Below are some entries. Repeat exactly the lines from the one with "badge 301,000. -/" through the one with "unfold State.timeLaw; decide", and only those.

[EXCERPTED DATA Boundary: Start]

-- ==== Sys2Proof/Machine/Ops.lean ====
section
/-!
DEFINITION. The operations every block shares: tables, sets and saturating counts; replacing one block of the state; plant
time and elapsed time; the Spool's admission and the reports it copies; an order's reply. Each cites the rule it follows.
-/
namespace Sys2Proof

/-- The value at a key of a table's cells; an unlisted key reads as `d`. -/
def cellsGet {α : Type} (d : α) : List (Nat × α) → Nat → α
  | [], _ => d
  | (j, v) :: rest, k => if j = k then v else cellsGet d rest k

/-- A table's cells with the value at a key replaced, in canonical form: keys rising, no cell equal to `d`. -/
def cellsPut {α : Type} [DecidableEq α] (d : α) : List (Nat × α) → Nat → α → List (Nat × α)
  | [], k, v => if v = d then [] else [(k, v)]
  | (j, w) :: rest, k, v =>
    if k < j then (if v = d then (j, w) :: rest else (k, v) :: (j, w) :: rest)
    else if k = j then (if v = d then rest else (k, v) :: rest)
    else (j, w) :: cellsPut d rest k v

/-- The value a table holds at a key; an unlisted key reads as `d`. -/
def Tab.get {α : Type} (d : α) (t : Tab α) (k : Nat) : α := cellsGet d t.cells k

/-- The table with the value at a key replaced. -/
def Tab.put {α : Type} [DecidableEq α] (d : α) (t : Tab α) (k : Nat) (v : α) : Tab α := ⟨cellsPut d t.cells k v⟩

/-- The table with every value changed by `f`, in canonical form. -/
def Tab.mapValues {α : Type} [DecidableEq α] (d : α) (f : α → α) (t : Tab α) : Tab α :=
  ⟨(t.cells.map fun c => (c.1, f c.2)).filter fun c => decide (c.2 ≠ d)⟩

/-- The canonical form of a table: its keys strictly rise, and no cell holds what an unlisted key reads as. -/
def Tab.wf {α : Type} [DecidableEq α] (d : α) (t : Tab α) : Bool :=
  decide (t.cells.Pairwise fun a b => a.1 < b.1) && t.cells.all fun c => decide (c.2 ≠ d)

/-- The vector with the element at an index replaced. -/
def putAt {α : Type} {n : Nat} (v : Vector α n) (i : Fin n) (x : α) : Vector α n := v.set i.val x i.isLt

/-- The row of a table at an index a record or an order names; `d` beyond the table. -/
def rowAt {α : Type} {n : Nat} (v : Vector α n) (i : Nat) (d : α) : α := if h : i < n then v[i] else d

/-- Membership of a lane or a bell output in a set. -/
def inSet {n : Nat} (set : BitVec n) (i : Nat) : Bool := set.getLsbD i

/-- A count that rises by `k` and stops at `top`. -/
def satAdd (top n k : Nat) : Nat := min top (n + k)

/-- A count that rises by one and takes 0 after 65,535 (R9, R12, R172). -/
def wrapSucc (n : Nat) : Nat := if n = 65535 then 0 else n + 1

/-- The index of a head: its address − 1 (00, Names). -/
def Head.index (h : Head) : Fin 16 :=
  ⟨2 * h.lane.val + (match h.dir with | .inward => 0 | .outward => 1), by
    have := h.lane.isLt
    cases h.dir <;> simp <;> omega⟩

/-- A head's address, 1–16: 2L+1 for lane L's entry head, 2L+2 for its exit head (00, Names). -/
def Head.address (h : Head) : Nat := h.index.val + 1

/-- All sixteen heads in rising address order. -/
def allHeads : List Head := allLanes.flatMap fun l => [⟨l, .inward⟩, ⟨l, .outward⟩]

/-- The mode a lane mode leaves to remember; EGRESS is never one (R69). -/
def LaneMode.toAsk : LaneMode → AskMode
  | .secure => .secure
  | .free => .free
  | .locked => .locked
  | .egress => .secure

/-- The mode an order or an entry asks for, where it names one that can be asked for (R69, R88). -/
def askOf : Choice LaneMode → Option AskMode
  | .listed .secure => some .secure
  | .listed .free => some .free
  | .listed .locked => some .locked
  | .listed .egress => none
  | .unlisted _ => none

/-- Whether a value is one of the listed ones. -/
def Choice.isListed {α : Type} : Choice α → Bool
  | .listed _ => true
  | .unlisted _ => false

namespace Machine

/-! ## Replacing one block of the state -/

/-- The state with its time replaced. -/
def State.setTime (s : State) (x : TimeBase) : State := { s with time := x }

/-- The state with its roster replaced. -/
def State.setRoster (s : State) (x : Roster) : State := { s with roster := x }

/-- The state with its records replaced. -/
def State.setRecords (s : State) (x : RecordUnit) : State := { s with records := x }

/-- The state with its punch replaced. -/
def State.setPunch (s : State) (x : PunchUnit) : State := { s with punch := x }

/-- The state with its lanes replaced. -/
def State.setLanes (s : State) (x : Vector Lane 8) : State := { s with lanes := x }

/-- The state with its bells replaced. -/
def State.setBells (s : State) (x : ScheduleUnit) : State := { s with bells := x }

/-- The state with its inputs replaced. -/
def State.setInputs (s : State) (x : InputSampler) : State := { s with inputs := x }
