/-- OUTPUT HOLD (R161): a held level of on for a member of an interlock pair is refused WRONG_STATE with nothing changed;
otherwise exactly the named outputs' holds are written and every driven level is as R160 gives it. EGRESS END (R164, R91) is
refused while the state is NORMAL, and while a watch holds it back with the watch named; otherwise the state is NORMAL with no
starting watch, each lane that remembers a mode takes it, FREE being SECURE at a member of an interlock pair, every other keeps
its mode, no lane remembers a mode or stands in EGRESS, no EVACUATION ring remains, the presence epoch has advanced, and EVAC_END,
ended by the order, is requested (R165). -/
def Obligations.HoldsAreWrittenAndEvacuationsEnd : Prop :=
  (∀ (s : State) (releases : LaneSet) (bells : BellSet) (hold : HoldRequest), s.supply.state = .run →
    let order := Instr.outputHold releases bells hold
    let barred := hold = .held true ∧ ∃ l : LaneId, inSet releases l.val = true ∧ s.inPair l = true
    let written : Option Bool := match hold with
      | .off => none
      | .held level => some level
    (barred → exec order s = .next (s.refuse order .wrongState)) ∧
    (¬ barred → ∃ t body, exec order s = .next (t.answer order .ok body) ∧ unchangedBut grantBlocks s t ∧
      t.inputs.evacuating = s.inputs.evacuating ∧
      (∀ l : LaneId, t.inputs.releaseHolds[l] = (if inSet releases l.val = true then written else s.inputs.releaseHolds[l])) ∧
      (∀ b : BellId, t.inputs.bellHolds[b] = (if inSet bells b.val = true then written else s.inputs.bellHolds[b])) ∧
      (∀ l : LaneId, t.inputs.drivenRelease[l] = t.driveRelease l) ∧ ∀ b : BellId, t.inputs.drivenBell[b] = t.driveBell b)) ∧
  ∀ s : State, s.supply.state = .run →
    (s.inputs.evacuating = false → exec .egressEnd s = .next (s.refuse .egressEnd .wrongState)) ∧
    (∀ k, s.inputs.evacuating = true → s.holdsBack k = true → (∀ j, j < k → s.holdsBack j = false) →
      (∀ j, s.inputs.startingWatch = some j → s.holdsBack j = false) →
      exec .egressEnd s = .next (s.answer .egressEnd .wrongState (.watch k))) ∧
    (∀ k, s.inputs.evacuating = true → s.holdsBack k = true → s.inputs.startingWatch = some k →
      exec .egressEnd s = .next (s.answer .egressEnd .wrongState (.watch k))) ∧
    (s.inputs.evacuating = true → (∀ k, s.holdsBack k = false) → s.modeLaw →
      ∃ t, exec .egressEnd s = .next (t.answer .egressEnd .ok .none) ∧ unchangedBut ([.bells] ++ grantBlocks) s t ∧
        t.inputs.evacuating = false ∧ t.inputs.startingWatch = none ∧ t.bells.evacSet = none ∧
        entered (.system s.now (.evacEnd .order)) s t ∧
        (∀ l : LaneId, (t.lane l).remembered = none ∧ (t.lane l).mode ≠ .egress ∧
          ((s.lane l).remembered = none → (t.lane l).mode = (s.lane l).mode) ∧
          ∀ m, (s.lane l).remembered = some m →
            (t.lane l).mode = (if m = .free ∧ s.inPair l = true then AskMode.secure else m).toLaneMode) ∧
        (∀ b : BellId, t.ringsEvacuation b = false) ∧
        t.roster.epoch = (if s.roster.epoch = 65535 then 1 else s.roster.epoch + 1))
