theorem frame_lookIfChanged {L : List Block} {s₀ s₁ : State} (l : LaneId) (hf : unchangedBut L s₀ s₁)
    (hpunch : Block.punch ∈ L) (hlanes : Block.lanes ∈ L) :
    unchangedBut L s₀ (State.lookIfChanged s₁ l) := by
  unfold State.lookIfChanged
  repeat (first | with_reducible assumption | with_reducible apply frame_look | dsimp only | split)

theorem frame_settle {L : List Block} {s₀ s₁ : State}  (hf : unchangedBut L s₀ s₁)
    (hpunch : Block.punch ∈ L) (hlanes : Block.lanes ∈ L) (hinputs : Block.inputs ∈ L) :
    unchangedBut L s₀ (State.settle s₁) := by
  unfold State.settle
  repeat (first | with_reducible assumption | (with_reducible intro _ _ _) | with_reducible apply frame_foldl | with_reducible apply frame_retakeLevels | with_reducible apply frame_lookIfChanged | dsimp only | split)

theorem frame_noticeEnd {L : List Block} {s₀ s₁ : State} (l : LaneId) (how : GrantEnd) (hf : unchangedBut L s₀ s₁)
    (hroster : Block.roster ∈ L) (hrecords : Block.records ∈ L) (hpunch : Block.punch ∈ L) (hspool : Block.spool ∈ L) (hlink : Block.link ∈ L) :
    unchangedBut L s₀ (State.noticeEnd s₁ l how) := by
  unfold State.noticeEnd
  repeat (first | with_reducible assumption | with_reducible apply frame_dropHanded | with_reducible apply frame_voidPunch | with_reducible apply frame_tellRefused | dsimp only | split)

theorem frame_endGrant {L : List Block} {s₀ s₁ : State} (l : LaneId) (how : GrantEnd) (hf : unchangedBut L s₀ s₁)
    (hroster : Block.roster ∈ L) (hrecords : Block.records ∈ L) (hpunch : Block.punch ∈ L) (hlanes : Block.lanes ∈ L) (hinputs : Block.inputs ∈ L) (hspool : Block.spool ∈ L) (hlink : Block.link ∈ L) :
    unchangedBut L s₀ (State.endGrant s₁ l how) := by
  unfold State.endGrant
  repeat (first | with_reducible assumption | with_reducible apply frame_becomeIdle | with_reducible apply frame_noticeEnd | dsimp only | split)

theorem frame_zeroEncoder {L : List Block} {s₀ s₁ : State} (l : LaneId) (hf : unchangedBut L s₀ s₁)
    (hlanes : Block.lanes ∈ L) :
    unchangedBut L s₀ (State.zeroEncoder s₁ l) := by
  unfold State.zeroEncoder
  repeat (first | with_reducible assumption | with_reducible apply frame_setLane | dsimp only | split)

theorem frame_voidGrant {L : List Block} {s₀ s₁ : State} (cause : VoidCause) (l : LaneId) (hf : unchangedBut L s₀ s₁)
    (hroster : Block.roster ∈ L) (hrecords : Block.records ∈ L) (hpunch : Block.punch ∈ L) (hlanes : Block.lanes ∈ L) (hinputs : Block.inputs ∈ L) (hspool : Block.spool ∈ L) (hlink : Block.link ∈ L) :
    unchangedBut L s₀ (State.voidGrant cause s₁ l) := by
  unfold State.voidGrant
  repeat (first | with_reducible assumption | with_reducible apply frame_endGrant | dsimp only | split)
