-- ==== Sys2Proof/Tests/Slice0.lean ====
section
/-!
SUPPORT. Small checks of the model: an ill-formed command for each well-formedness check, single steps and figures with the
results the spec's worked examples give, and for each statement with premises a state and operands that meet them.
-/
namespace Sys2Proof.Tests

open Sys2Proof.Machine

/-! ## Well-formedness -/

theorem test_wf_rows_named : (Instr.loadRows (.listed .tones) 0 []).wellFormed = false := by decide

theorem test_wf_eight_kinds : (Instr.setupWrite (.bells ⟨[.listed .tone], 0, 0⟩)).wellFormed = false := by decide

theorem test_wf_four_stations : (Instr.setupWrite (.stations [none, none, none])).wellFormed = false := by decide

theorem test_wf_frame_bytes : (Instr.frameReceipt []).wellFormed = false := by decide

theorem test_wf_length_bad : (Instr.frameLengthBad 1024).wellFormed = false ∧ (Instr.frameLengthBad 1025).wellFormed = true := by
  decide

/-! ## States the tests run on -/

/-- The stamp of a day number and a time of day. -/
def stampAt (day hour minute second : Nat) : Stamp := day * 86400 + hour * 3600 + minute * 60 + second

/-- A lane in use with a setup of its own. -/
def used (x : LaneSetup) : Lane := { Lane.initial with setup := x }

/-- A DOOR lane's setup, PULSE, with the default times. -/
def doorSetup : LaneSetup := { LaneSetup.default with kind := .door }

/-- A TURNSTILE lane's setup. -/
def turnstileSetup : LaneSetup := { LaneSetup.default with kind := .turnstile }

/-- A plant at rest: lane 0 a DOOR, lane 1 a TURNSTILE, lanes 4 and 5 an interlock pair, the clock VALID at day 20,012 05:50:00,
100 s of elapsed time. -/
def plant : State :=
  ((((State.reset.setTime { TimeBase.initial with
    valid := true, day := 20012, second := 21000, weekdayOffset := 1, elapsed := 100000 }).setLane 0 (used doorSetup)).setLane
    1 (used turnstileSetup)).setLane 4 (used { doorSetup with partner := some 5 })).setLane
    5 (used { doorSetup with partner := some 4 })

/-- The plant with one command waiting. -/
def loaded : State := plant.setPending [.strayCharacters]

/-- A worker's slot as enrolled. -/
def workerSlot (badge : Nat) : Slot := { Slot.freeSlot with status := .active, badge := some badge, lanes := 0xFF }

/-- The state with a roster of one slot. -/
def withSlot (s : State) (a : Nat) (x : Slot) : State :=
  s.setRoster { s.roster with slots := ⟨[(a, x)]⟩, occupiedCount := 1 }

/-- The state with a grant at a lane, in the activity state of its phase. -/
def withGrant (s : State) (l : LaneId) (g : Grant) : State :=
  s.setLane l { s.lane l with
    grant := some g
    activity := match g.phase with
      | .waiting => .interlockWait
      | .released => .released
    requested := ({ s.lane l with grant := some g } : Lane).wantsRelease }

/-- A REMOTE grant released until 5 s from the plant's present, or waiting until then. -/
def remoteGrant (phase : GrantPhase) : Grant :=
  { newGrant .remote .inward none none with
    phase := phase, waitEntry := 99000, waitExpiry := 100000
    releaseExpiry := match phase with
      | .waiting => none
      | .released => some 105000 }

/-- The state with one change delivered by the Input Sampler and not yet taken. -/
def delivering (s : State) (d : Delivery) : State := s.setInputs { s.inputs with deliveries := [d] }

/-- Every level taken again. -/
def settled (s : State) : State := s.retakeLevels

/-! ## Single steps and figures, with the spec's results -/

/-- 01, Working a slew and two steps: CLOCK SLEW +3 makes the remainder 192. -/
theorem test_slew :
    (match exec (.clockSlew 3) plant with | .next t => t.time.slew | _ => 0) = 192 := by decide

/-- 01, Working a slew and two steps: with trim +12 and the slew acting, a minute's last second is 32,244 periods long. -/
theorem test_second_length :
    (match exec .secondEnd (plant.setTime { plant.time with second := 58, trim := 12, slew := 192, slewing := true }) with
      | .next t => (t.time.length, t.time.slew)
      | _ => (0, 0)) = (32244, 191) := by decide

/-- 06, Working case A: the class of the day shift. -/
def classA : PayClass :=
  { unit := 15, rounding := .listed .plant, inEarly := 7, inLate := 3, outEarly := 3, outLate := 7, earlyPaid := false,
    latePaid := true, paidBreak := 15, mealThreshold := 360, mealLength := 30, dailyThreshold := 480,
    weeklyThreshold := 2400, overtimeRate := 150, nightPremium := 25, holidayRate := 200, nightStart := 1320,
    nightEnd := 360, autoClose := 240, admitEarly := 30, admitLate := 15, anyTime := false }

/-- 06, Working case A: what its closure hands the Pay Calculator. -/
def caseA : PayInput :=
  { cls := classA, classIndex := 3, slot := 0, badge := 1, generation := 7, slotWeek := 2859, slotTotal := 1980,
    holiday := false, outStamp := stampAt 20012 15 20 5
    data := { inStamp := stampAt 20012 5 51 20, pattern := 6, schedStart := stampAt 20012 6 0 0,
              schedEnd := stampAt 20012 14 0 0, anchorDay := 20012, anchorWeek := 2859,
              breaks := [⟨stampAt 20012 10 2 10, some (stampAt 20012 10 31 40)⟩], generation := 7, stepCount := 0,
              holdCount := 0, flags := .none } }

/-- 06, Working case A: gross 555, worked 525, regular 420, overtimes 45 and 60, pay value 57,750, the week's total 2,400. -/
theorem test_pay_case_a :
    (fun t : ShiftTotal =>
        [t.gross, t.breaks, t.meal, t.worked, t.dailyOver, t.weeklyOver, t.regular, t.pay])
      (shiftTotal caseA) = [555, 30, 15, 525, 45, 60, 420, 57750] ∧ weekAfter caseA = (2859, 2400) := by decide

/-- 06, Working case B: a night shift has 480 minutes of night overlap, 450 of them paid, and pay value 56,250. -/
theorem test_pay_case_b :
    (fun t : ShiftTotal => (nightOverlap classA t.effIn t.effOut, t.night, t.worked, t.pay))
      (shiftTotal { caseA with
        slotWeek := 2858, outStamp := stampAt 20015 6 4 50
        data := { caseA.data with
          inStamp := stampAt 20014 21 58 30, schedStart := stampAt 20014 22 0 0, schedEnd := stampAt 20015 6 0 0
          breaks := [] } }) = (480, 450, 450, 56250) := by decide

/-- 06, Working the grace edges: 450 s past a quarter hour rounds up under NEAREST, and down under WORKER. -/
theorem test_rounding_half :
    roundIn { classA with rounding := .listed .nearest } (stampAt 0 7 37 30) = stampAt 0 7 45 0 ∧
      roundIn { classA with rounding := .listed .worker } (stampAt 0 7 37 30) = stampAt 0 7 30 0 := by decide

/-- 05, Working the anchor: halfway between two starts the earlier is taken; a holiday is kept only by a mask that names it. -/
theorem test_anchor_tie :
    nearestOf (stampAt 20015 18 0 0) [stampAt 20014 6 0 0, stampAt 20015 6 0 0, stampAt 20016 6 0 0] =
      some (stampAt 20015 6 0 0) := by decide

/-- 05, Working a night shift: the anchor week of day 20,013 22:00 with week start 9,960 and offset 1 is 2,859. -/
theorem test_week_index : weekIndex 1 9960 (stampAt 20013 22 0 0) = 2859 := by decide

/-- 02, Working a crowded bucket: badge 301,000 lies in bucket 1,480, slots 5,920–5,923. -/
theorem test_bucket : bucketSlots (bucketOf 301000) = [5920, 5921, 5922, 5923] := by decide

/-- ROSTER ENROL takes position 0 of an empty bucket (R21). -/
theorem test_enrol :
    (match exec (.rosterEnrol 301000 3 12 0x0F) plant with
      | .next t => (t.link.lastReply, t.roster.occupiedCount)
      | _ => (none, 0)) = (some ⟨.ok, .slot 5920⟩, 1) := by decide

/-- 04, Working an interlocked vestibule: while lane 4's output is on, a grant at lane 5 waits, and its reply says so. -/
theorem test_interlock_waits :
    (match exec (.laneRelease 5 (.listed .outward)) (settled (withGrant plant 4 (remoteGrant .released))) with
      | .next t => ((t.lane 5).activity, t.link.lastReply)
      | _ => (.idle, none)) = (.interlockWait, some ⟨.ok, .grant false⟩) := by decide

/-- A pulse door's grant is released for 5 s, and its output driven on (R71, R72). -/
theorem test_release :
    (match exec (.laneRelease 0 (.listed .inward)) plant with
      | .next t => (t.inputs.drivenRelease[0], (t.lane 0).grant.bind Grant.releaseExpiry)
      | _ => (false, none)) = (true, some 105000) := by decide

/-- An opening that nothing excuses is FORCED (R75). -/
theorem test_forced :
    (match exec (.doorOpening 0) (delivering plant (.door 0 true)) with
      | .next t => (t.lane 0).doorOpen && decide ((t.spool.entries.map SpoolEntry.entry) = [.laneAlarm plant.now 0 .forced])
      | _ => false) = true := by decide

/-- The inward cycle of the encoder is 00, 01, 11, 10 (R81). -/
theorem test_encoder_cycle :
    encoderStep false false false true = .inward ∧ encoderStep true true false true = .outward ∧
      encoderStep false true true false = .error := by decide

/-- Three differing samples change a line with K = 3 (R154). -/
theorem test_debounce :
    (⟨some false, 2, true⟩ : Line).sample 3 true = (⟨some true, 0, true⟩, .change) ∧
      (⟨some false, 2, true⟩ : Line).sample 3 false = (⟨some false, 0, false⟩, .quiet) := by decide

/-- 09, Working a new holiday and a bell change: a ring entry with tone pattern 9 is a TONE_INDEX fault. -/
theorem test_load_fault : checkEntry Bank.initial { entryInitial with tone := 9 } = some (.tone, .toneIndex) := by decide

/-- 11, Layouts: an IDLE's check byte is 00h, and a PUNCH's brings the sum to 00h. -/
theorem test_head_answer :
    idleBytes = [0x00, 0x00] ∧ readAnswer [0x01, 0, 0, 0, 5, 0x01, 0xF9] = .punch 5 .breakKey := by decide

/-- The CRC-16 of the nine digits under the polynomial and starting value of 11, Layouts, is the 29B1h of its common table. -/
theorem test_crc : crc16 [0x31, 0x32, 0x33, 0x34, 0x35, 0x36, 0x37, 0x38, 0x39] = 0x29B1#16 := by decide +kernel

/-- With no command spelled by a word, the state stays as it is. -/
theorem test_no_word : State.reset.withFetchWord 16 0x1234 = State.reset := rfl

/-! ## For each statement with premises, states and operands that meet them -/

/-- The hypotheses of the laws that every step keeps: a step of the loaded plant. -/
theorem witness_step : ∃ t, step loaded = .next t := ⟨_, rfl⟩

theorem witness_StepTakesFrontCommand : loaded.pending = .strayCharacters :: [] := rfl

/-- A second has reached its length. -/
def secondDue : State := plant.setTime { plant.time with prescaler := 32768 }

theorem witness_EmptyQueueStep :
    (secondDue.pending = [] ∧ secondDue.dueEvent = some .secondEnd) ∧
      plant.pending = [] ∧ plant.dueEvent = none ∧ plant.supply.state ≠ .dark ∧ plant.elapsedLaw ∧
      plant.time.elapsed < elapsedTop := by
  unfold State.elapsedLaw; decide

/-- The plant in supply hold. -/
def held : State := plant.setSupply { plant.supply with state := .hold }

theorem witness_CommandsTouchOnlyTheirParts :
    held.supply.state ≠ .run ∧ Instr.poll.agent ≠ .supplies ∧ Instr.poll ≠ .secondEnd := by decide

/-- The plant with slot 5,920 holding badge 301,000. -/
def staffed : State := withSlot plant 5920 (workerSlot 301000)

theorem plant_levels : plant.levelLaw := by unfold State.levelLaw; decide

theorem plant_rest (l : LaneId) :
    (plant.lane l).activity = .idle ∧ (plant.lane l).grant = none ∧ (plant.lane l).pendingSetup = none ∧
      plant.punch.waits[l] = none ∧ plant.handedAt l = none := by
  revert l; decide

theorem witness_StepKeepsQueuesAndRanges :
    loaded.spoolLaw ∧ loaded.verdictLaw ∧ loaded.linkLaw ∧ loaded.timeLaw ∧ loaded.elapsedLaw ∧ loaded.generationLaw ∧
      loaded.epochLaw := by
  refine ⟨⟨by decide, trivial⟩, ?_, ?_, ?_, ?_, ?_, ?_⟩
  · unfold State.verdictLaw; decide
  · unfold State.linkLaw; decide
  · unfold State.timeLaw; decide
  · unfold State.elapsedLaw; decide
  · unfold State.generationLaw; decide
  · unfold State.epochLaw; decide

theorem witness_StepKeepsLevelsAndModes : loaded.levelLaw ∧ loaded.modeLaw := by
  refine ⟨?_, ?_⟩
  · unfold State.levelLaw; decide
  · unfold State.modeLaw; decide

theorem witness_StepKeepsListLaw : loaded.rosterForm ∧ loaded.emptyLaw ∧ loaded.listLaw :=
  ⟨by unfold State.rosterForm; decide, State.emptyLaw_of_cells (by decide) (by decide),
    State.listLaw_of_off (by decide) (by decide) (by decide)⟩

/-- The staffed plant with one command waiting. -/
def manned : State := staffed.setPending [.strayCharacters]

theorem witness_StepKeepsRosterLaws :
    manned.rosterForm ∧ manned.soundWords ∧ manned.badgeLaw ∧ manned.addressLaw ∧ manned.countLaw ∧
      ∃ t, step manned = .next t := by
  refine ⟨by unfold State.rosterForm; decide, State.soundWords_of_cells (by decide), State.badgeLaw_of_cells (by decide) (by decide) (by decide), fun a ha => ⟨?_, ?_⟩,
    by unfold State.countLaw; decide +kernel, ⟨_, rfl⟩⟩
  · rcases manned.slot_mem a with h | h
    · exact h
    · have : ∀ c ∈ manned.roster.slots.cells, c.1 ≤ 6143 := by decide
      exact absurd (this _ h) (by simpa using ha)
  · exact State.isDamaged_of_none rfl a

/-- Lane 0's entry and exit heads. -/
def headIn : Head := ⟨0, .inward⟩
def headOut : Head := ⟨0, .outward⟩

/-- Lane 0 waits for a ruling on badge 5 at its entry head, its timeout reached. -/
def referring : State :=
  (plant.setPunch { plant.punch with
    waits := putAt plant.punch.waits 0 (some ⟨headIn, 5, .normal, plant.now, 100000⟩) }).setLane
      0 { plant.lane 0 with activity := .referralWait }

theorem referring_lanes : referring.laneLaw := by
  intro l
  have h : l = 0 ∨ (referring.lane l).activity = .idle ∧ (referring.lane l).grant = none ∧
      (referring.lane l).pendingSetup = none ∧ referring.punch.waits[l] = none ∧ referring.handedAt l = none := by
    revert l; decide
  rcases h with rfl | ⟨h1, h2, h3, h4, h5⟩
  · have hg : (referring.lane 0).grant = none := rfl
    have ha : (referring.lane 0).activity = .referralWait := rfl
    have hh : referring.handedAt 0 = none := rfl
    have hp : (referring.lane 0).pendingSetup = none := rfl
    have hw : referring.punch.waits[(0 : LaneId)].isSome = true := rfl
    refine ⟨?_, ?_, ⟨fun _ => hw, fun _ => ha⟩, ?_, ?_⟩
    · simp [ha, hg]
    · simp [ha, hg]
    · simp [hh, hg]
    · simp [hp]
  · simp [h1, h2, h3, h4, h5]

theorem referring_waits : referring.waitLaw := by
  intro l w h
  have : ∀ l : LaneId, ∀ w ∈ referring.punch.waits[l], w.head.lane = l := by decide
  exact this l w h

[EXCERPTED DATA Boundary: End]

-- RESPONSE FOR THIS EXERCISE --
/-- The plant with slot 5,920 holding badge 301,000. -/
def staffed : State := withSlot plant 5920 (workerSlot 301000)

theorem plant_levels : plant.levelLaw := by unfold State.levelLaw; decide

theorem plant_rest (l : LaneId) :
    (plant.lane l).activity = .idle ∧ (plant.lane l).grant = none ∧ (plant.lane l).pendingSetup = none ∧
      plant.punch.waits[l] = none ∧ plant.handedAt l = none := by
  revert l; decide

theorem witness_StepKeepsQueuesAndRanges :
    loaded.spoolLaw ∧ loaded.verdictLaw ∧ loaded.linkLaw ∧ loaded.timeLaw ∧ loaded.elapsedLaw ∧ loaded.generationLaw ∧
      loaded.epochLaw := by
  refine ⟨⟨by decide, trivial⟩, ?_, ?_, ?_, ?_, ?_, ?_⟩
  · unfold State.verdictLaw; decide
  · unfold State.linkLaw; decide
  · unfold State.timeLaw; decide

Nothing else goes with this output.